▶ [Records for the exercise]:
--- START ---

-- ==== Sys2Proof/Decode.lean ====
section
/-! DEFINITION. Commands spelled by words. No row of the command table gives bits, so no word spells a command: Sloyni
instructions carry their words as operands and are decoded by the meanings. -/

namespace Sys2Proof

/-- The command that a word of the command table's bits spells: none, since no row gives bits. -/
def decodeTableWord (_nbits _w : Nat) : Option Instr := none

end Sys2Proof
end

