-- ==== Sys2Proof/Machine/Reduce.lean ====
section
/-! DEFINITION. Row reductions and the RED instructions (R147 to R153, R268). -/

namespace Sys2Proof.Machine

/-- The row tree (R147): lane trees of the 32 lanes of each vector, then the vector tree, padding lanes empty. -/
def rowTree {α : Type} (f : α → α → α) (leaves : List α) : Option α :=
  let vectors := (chunks 32 leaves).map (fun v =>
    treeReduce f (v.map some ++ List.replicate (32 - v.length) none))
  treeReduce f vectors

/-- A MEANVAR node: count, mean, M2 (R150). -/
structure MeanVar where
  n : Nat
  mean : F32
  m2 : F32
  deriving DecidableEq, Repr

/-- Two children combined (R150). -/
def MeanVar.join (a b : MeanVar) : MeanVar :=
  let n := a.n + b.n
  let dl := fSub b.mean a.mean
  let f := fDiv (fOfNat b.n) (fOfNat n)
  let m := fAdd a.mean (fMul dl f)
  let c := fMul (fOfNat a.n) f
  ⟨n, m, fAdd (fAdd a.m2 b.m2) (fMul (fMul dl dl) c)⟩

/-- Rank of an element for TOPK, lower first: larger values, −0 equal to +0, NaN below every number (R152). -/
def topRank (x : F32) : Nat :=
  if fIsNaN x then 2 ^ 33
  else
    let key : Int := if fAbs x = fZero then 0 else if x.getLsbD 31 then -((fAbs x).toNat : Int) else (x.toNat : Int)
    (2 ^ 32 - key).toNat

/-- The k largest with their indices (R152). -/
def topK (k : Nat) (xs : List F32) : List (F32 × Int) :=
  let order := sortBy (fun i => topRank (nthD fZero xs i)) (List.range xs.length)
  (List.range k).map (fun j =>
    match order[j]? with
    | some i => (fCanon (nthD fZero xs i), (i : Int))
    | none => (fNaN, -1))

/-- A statistics record (Table ACC-3): 4 lanes, or 16 for TOPK. -/
def statistic (kind : RedKind) (k : Nat) (xs : List F32) : List F32 :=
  let n := fOfNat xs.length
  let one (v : F32) : List F32 := [fCanon v, fZero, n, fZero]
  match kind with
  | .sum => one ((rowTree fAdd xs).getD fZero)
  | .sumsq => one ((rowTree fAdd (xs.map (fun x => fMul x x))).getD fZero)
  | .max => one ((rowTree fMax xs).getD fZero)
  | .absmax => one ((rowTree fMax (xs.map fAbs)).getD fZero)
  | .meanvar =>
    let r := (rowTree MeanVar.join (xs.map (fun x => ⟨1, x, fZero⟩))).getD ⟨0, fZero, fZero⟩
    [fCanon r.mean, fDiv r.m2 (fOfNat r.n), n, fZero]
  | .topk =>
    let ts := topK k xs
    let lane (j : Nat) : F32 := if j < 8 then (nthD (fZero, (0 : Int)) ts j).1 else fOfInt (nthD (fZero, (0 : Int)) ts (j - 8)).2
    (List.range 16).map (fun j => if j % 8 < k then lane j else fZero)

/-- A statistics output's CHANNELS (R153). -/
def statChannels (kind : RedKind) : Nat := if kind = .topk then 16 else 4

/-- A RED instruction's result: one record per row (R148, R268). -/
def redResult (m : Mem) (kind : RedKind) (k : Nat) (a d : Desc) : Result :=
  { writes := ((List.range a.rows).map (fun p =>
      d.dataWrites p ((statistic kind k (a.row m p)).map BitVec.toNat))).flatten,
    counts := { orphan := a.orphans m } }

/-- The kinds RED opcodes 0xC0 to 0xC4 select; ABS turns MAX into ABSMAX (R268). -/
def redKind (op : Nat) (abs : Bool) : RedKind :=
  match op with
  | 0xC0 => .sum | 0xC1 => .sumsq | 0xC2 => .meanvar | 0xC3 => if abs then .absmax else .max | _ => .topk

/-- RED.* (R268). -/
def effRed (op : Nat) (t : Who) (w : Head) (s : State) : State :=
  let kind := redKind op (bit w.toNat 21)
  issue t (tensor op w [] true false false
      (need (fld w 20 0 == 0 && (op == 0xC4 || fld w 24 22 == 0) && (op == 0xC3 || fld w 21 21 == 0))))
    (fun s =>
      let tag := fld w 49 41
      let (ia, id) := (fld w 40 33, fld w 32 25)
      operands s t [ia, id] tag (fun ds =>
        match ds with
        | [a, d] =>
          launchIf s t tag [ia, id]
            [(id, d.wr && d.etype == .fp32 && d.channels == statChannels kind && d.rows == a.rows)]
            (.red kind (fld w 24 22 + 1) a d)
        | _ => .fail 0x15 ia 0 tag)) s

/-- RED.SUM (R149). -/
def execRedSum (t : Who) (w : Head) (s : State) : Host.Outcome State Fault Refusal := done (effRed 0xC0 t w s)
/-- RED.SUMSQ (R149). -/
def execRedSumsq (t : Who) (w : Head) (s : State) : Host.Outcome State Fault Refusal := done (effRed 0xC1 t w s)
/-- RED.MEANVAR (R150). -/
def execRedMeanvar (t : Who) (w : Head) (s : State) : Host.Outcome State Fault Refusal := done (effRed 0xC2 t w s)
/-- RED.MAX (R151). -/
def execRedMax (t : Who) (w : Head) (s : State) : Host.Outcome State Fault Refusal := done (effRed 0xC3 t w s)
/-- RED.TOPK (R152). -/
def execRedTopk (t : Who) (w : Head) (s : State) : Host.Outcome State Fault Refusal := done (effRed 0xC4 t w s)

end Sys2Proof.Machine
end

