-- ==== Sys2Proof/Machine/Macro.lean ====
section
/-! DEFINITION. The macro pairs: placements, stored weights, group results, correction and trim
(R23 to R47, R57 to R64, R82, R87 to R91, R109 to R116). -/

namespace Sys2Proof.Machine

/-! Access. -/

/-- A pair's state, its fused spares taken at manufacture counted in use from spare 11 down (R88). -/
def State.pair (s : State) (n : Nat) : Pair := look {} s.arr.pairs n

/-- A pair's state changed. -/
def onPair (n : Nat) (f : Pair → Pair) (s : State) : State :=
  { s with arr := { s.arr with pairs := change {} s.arr.pairs n f } }

/-- A tile's state. -/
def State.tile (s : State) (t : Nat) : Tile := look {} s.arr.tiles t

/-- A tile's state changed. -/
def onTile (t : Nat) (f : Tile → Tile) (s : State) : State :=
  { s with arr := { s.arr with tiles := change {} s.arr.tiles t f } }

/-- A column's trim word. -/
def Pair.trim (p : Pair) (c : Nat) : TrimWord := look {} p.trims c

/-- A column's trim word changed. -/
def Pair.onTrim (p : Pair) (c : Nat) (f : TrimWord → TrimWord) : Pair := { p with trims := change {} p.trims c f }

/-- A spare's use: fuse repair's, or a service remap's (R88). -/
def spareUse (n : Nat) (p : Pair) (i : Nat) : SpareUse :=
  let fused := Config.fusedSpares n
  match p.spares.find? (fun e => e.1 == i) with
  | some e => e.2
  | none =>
    if 11 - i < Nat.min 4 fused.length ∧ i ≤ 11 then
      { fused := true, inUse := true, column := (nthD 0 fused (11 - i)).val }
    else {}

/-- The physical column that serves a logical one (R24, R88). -/
def physical (n : Nat) (p : Pair) (c : Nat) : Nat :=
  match (List.range 12).find? (fun i => (spareUse n p i).inUse && (spareUse n p i).column == c) with
  | some i => 256 + i
  | none => c

/-- Is a logical column retired or uncovered (R91): does the STATE of the column that serves it say so? -/
def lost (n : Nat) (p : Pair) (c : Nat) : Bool := decide (2 ≤ (p.trim (physical n p c)).state)

/-- A row's cell key. -/
def cell (row col : Nat) : Nat := row * 512 + col

/-- The pattern of a barometer column (Table CAL-4), which firmware writes at start (R67). -/
def baroLevel (row b : Nat) : Nat :=
  match b with
  | 0 => 3
  | 1 => if row % 2 = 0 then 3 else 0
  | 2 => row % 4
  | _ => 0

/-- The level of an A cell that nothing has written: 0, and in a barometer column its pattern (R67). -/
def plainLevel (row pc : Nat) : Nat := if 268 ≤ pc then baroLevel row (pc - 268) else 0

/-- The charge level of an A cell by physical column (R37). -/
def Pair.level (p : Pair) (row pc : Nat) : Nat := look (plainLevel row pc) p.a (cell row pc)

/-- An A cell's level written. -/
def Pair.setLevel (p : Pair) (row pc v : Nat) : Pair := { p with a := put (plainLevel row pc) p.a (cell row pc) v }

/-- The lo-sum of a 32-row half in a physical column (R64). -/
def Pair.lo (p : Pair) (half pc : Nat) : Nat := look 0 p.los (half * 512 + pc)

/-! Placements (R26): PLACE 0 A4, 1 D4, 2 A8, 3 D8. -/

/-- Pairs of a set. -/
def setSize (place : Nat) : Nat := match place with | 0 => 1 | 1 => 2 | 2 => 3 | _ => 4
/-- Weight bits. -/
def placeBits (place : Nat) : Nat := if place < 2 then 4 else 8
/-- Does a placement use A-macro cells? -/
def analog (place : Nat) : Bool := place == 0 || place == 2
/-- The pair of a set whose A-macro holds bits 1:0. -/
def aPair (place lead : Nat) : Nat := lead + setSize place - 1
/-- Stored rows of a group: 32, 64 or 128 (Table MAC-4). -/
def groupRows (gmode : Nat) : Nat := 32 * 2 ^ gmode

/-- Bits of a weight held by the i-th pair of a set, as its two-bit D value; the A part is bits 1:0. -/
def dPart (place i w : Nat) : Nat := bits w (placeBits place - 1 - 2 * i) (placeBits place - 2 - 2 * i)

/-- A stored weight's signed value and its D-plane value 4·w_hi, from the cells (R26, R114). -/
def storedWeight (s : State) (tile lead place row col : Nat) : Int × Int :=
  let nb := placeBits place
  let parts := (List.range (setSize place)).map (fun i =>
    let n := tile * 48 + lead + i
    let p := s.pair n
    look 0 p.d (cell row (physical n p col)) * 2 ^ (nb - 2 - 2 * i))
  let hi := sumOf parts
  let n := tile * 48 + aPair place lead
  let p := s.pair n
  let lo := if analog place then p.level row (physical n p col) else 0
  (signed nb (hi + lo), signed nb hi)

/-- The A level of a row and column. -/
def aLevel (s : State) (n row col : Nat) : Nat := (s.pair n).level row (physical n (s.pair n) col)

/-! Regions (R52, R256). -/

/-- Stored rows of a region. -/
def Region.rows (r : Region) : Nat := 64 * r.ngroups
/-- Groups of a region in its mode. -/
def Region.groups (r : Region) : Nat := r.rows / groupRows r.gmode
/-- The span of a group (R112). -/
def Region.span (r : Region) : Nat := groupRows r.gmode * (if r.masked then 2 else 1)
/-- First stored row. -/
def Region.row0 (r : Region) : Nat := 64 * r.first
/-- Input elements a tile's rows cover (R253). -/
def Region.covers (r : Region) : Nat := (if r.masked then 128 else 64) * r.ngroups
/-- The pairs of the set. -/
def Region.pairs (r : Region) : List Nat := (List.range (setSize r.place)).map (fun i => r.tile * 48 + r.lead + i)
/-- The A-macro's pair. -/
def Region.apair (r : Region) : Nat := r.tile * 48 + aPair r.place r.lead
/-- Is a region present for sweeps? -/
def Region.resident (r : Region) : Bool := r.state == .resident

/-- The position field of a stored row's mask (R167). -/
def maskPos (p : Pair) (row : Nat) : Nat := bits (look 0 p.masks (row / 16)) (2 * (row % 16) + 1) (2 * (row % 16))

/-- The input element, counted from the region's first on its tile, that a stored row is driven from (R170). -/
def Region.element (s : State) (r : Region) (i : Nat) : Nat :=
  if r.masked then 4 * (i / 2) + maskPos (s.pair (r.tile * 48 + r.lead)) (r.row0 + i) else i

/-- Columns of a pair that are uncovered (R91). -/
def Pair.uncovered (p : Pair) : Bool := p.trims.any (fun e => e.2.state == 3)

/-! The corrected A part (R59). -/

/-- Rounding of num/den (den > 0) to the nearest integer, ties to even. -/
def rneRat (num : Int) (den : Nat) : Int :=
  let q := num / (den : Int)
  let r := num % (den : Int)
  if 2 * r > den || (2 * r == den && q % 2 == 1) then q + 1 else q
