/-- The declared positions of a quad in a tile's keep bitmap (R174). -/
def keepQuad (m : Mem) (p : Plan) (j q : Nat) : List Nat :=
  let b := (m.read (p.keepBase + j * p.keepBytes + q / 2)).toNat
  (List.range 4).filter (fun k => bit b (4 * (q % 2) + k))

/-- Quads of a tile's region. -/
def Plan.quads (p : Plan) : Nat := 32 * p.ngroups

/-- A stored row of a masked region: position, file row if it has one, and its norm's place among the kept. -/
structure StoredRow where
  pos : Nat
  src : Option Nat
  deriving DecidableEq, Repr

/-- The two rows of a quad from the rows kept, completed by fillers (R165, R176). -/
def fillQuad (inwidth q : Nat) (kept : List (Nat × Nat)) : List StoredRow :=
  let rows : List StoredRow := kept.map (fun x => ⟨x.1, some x.2⟩)
  let pick (l : List StoredRow) : List StoredRow :=
    if 2 ≤ l.length then l
    else
      let free := (List.range 4).filter (fun k => !l.any (fun x => x.pos == k))
      let inside := free.filter (fun k => decide (4 * q + k < inwidth))
      match inside, free with
      | k :: _, _ => l ++ [⟨k, none⟩]
      | [], k :: _ => l ++ [⟨k, none⟩]
      | [], [] => l
  sortBy StoredRow.pos (pick (pick rows))

/-- Norm order: larger first, the lower position on a tie, NaN below every number (R177). -/
def normRank (x : F32) : Nat := topRank x

/-- What the load path does to one quad: rows kept as (position, file row), norms kept and removed, and whether it was
re-pruned. -/
structure QuadResult where
  kept : List (Nat × Nat)
  keptN : List F32
  removedN : List F32
  repruned : Bool
  deriving DecidableEq, Repr

/-- A quad of a file: first is the file row of its first declared row; declared are its candidates (R175, R177). -/
def pruneQuad (m : Mem) (d : Desc) (p : Plan) (j first : Nat) (declared : List Nat) : QuadResult :=
  let c := (List.range declared.length).map (fun i => (nthD 0 declared i, first + i, rowNorm m d p j (first + i)))
  let top := (sortBy (fun x => normRank x.2.2) c).take 2
  let isTop (x : Nat × Nat × F32) : Bool := top.any (fun y => y.1 == x.1)
  { kept := (c.filter isTop).map (fun x => (x.1, x.2.1)), keptN := (c.filter isTop).map (fun x => x.2.2),
    removedN := (c.filter (fun x => !isTop x)).map (fun x => x.2.2), repruned := decide (2 < declared.length) && p.sparse == 1 }

/-- The quads of a tile in order, each with the file row its declared rows begin at (R174). -/
def tileQuads (m : Mem) (d : Desc) (p : Plan) (j : Nat) : List QuadResult :=
  let step (acc : List QuadResult × Nat) (q : Nat) : List QuadResult × Nat :=
    if p.sparse = 2 then
      (acc.1 ++ [pruneQuad m d p j (4 * q) ((List.range 4).filter (fun k => decide (4 * q + k < d.channels)))], acc.2)
    else
      let decl := keepQuad m p j q
      (acc.1 ++ [pruneQuad m d p j acc.2 decl], acc.2 + decl.length)
  ((List.range p.quads).foldl step ([], 0)).1

/-- The stored rows of a tile: position and file row (R173, R176, R253). -/
def storedRows (m : Mem) (d : Desc) (p : Plan) (j : Nat) : List StoredRow :=
  if p.sparse = 0 then (List.range (64 * p.ngroups)).map (fun i => ⟨0, if i < d.channels then some i else none⟩)
  else
    let w := if p.sparse = 1 then p.inwidth else d.channels
    let qs := tileQuads m d p j
    ((List.range qs.length).map (fun q =>
      match qs[q]? with
      | some r => fillQuad w q r.kept
      | none => [])).flatten

/-- The keep bitmap checks of one tile in order (R175): event, quad. -/
def keepCheck (m : Mem) (d : Desc) (p : Plan) (j : Nat) : Option (Nat × Nat) :=
  let step (acc : Option (Nat × Nat) × Nat) (q : Nat) : Option (Nat × Nat) × Nat :=
    match acc.1 with
    | some _ => acc
    | none =>
      let decl := keepQuad m p j q
      let n := acc.2 + decl.length
      if decl.any (fun k => decide (p.inwidth ≤ 4 * q + k)) then (some (0x0303, q), n)
      else if d.channels < n then (some (0x0303, q), n)
      else if 2 < decl.length ∧ !p.reprune then (some (0x0301, q), n)
      else (none, n)
  ((List.range p.quads).foldl step (none, 0)).1

/-- The first tile whose keep bitmaps refuse the load: event, quad, tile (R175). -/
def keepRefusal (m : Mem) (d : Desc) (p : Plan) : Option (Nat × Nat × Nat) :=
  if p.sparse = 1 then
    (List.range p.ntiles).findSome? (fun j => (keepCheck m d p j).map (fun x => (x.1, x.2, p.tile0 + j)))
  else none

/-- R178: do the file's scale blocks cover whole groups? -/
def scaleBlocksOk (d : Desc) (p : Plan) : Bool :=
  let rows := groupRows p.gmode
  d.stype == .none || (if p.sparse = 2 then d.block % (2 * rows) == 0 else d.block % rows == 0)

/-- The weight-escape side entries of a tile (R108, R109, R179). -/
def escapeEntries (m : Mem) (d : Desc) (p : Plan) (j : Nat) : List SideEntry :=
  let rows := storedRows m d p j
  ((List.range rows.length).map (fun i =>
    match rows[i]? with
    | some ⟨_, some r⟩ =>
      (List.range 256).filterMap (fun col =>
        if isEscape d (fileCode m d j col r) then
          (escapeValue m d p j col r).map (fun v => ⟨0, 64 * p.first + i, p.lead, col, v⟩)
        else none)
    | _ => [])).flatten

/-- Escape codes of the file, for a plan without an escape table (R108). -/
def untabledEscapes (m : Mem) (d : Desc) (p : Plan) : Nat :=
  if p.escBase ≠ 0 then 0
  else sumOf ((List.range (256 * p.ntiles)).map (fun q => ((List.range d.channels).filter (fun c => isEscape d (d.codeAt m q c))).length))

/-- The first tile without room for its weight escapes (R110). -/
def sideShort (s : State) (d : Desc) (p : Plan) : Option Nat :=
  ((List.range p.ntiles).find? (fun j => decide ((s.tile (p.tile0 + j)).freeSide < (escapeEntries s.mem d p j).length))).map (p.tile0 + ·)

/-! Writing the arrays (R27, R168, R255). -/

/-- One region's mask words and status words on a pair (R167). -/
def writeMask (p : Plan) (rows : List StoredRow) (q : Pair) : Pair :=
  let word (i : Nat) : Nat :=
    if p.sparse = 0 then 0
    else sumOf ((List.range 16).map (fun k => (rows[16 * i + k]?.map StoredRow.pos).getD 0 * 4 ^ k))
  let parity (x : Nat) : Nat := sumOf ((List.range 32).map (fun k => b01 (bit x k))) % 2
  let n := 4 * p.ngroups
  let words := (List.range n).map (fun i => (4 * p.first + i, word i))
  let status := (List.range p.ngroups).map (fun g =>
    (128 + p.first + g, if p.sparse = 0 then 0 else 2 ^ 31 + sumOf ((List.range 4).map (fun k => parity (word (4 * g + k)) * 2 ^ k))))
  { q with masks := putAll 0 q.masks (words ++ status), maskImage := putAll 0 q.maskImage (words ++ status) }

/-- The stored code of a row and column: the file's, 0 for an escape, a padding or a filler row (R108, R176). -/
def storedCode (m : Mem) (d : Desc) (j col : Nat) (r : StoredRow) : Nat :=
  match r.src with
  | none => 0
  | some k =>
    let c := fileCode m d j col k
    if isEscape d c then 0 else c
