/-- An up sweep's audit (R206, R208): its rows whose activity words have NO_SKIP, counted for the B layer whose FORECAST wrote
the words. -/
def auditSweep (op : SweepOp) (w : SweepWork) (s : State) : State :=
  match op.actWords with
  | none => s
  | some base =>
    let rows := (w.rows.map Prod.fst).filter (fun r => bit (cleanLe s.mem (base + 8 * r) 8) 63)
    match s.arr.sweeps.actOwners.find? (fun e => e.1 == base) with
    | some (_, layer) =>
      if rows.isEmpty then s
      else
        let t := rows.map (auditRow s.mem op w base)
        { s with arr := { s.arr with forecast := change {} s.arr.forecast layer (fun f =>
            { f with sumA := f.sumA + sumOf (t.map Prod.fst), sumM := f.sumM + sumOf (t.map (fun x => x.2.1)),
                     sumK := f.sumK + sumOf (t.map (fun x => x.2.2)), audits := f.audits + b01 (op.sweepNo == 0) }) } }
    | none => s

/-! Fused tiles (R157, R158). -/

/-- The element codes of an output tile's row: destination 0's after the chain, or FP32 after the accumulate step, +0 in a group
predicted inactive (R205). -/
def tileRow (m : Mem) (op : SweepOp) (w : SweepWork) (row vec : Nat) : List Nat :=
  (List.range 32).map (fun i =>
    let col := 32 * vec + i
    if op.width ≤ col || !w.rows.any (fun e => e.1 == row) then 0
    else if op.send = 2 then (if columnOn (w.actOf row) col then (accumulated m op w row col).toNat else 0)
    else match op.d0 with
      | some d => (d.etype.encode (match w.held with
          | some _ => nthD fZero (finalRow m op w row) col
          | none => finished m op w row col)).1
      | none => 0)

/-- The element type a stream carries. -/
def SweepOp.frameType (op : SweepOp) : EType := if op.send = 2 then .fp32 else (op.d0.map Desc.etype).getD .fp32

/-- Rows of the sweep's operands: the batch rows of its tiles. -/
def SweepOp.outRows (op : SweepOp) : Nat := ((op.d0.orElse (fun _ => op.d1)).map Desc.rows).getD 0

/-- The output tiles of a sweep: first row and vector. -/
def SweepOp.tiles (op : SweepOp) : List (Nat × Nat) :=
  ((List.range (ceilDiv op.outRows 32)).map (fun b => (List.range (ceilDiv op.width 32)).map (fun v => (32 * b, v)))).flatten

/-- The payload of a frame (R158, Table ACC-4). -/
def frameBytes (m : Mem) (op : SweepOp) (w : SweepWork) (epoch rank attempt frame token0 vec0 ntile : Nat) : List Byte :=
  let ntok := Nat.min 32 (op.outRows - token0)
  let mask := sumOf ((List.range ntok).map (fun i => if w.rows.any (fun e => e.1 == token0 + i) then 2 ^ i else 0))
  leBytes 4 op.stream ++ leBytes 4 epoch ++ leBytes 4 token0 ++ leBytes 4 mask ++ leBytes 4 vec0
    ++ leBytes 1 op.send ++ leBytes 1 op.frameType.code ++ leBytes 1 ntile ++ leBytes 1 ntok ++ leBytes 1 rank
    ++ leBytes 1 attempt ++ leBytes 2 0 ++ leBytes 4 frame
    ++ ((List.range ntile).map (fun j => ((List.range ntok).map (fun i =>
        packCodes op.frameType (tileRow m op w (token0 + i) (vec0 + j)))).flatten)).flatten

/-- Is a tile of a sweep already handed to the Pelet engine? (DEDUCED, log entry 111) -/
def tileSent (s : State) (num token0 vec : Nat) : Bool :=
  s.arr.sweeps.sentTiles.any (fun e => e.1 == num && e.2.1 == token0 && decide (e.2.2.1 ≤ vec) && decide (vec < e.2.2.1 + e.2.2.2))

--- END ---

▶ [Task brief]:
In the records, find every line that has the string "gmode" and copy it.

▶ [Reply to the exercise]:
def groupRows (gmode : Nat) : Nat := 32 * 2 ^ gmode
def Region.groups (r : Region) : Nat := r.rows / groupRows r.gmode
def Region.span (r : Region) : Nat := groupRows r.gmode * (if r.masked then 2 else 1)
  let rows := groupRows p.gmode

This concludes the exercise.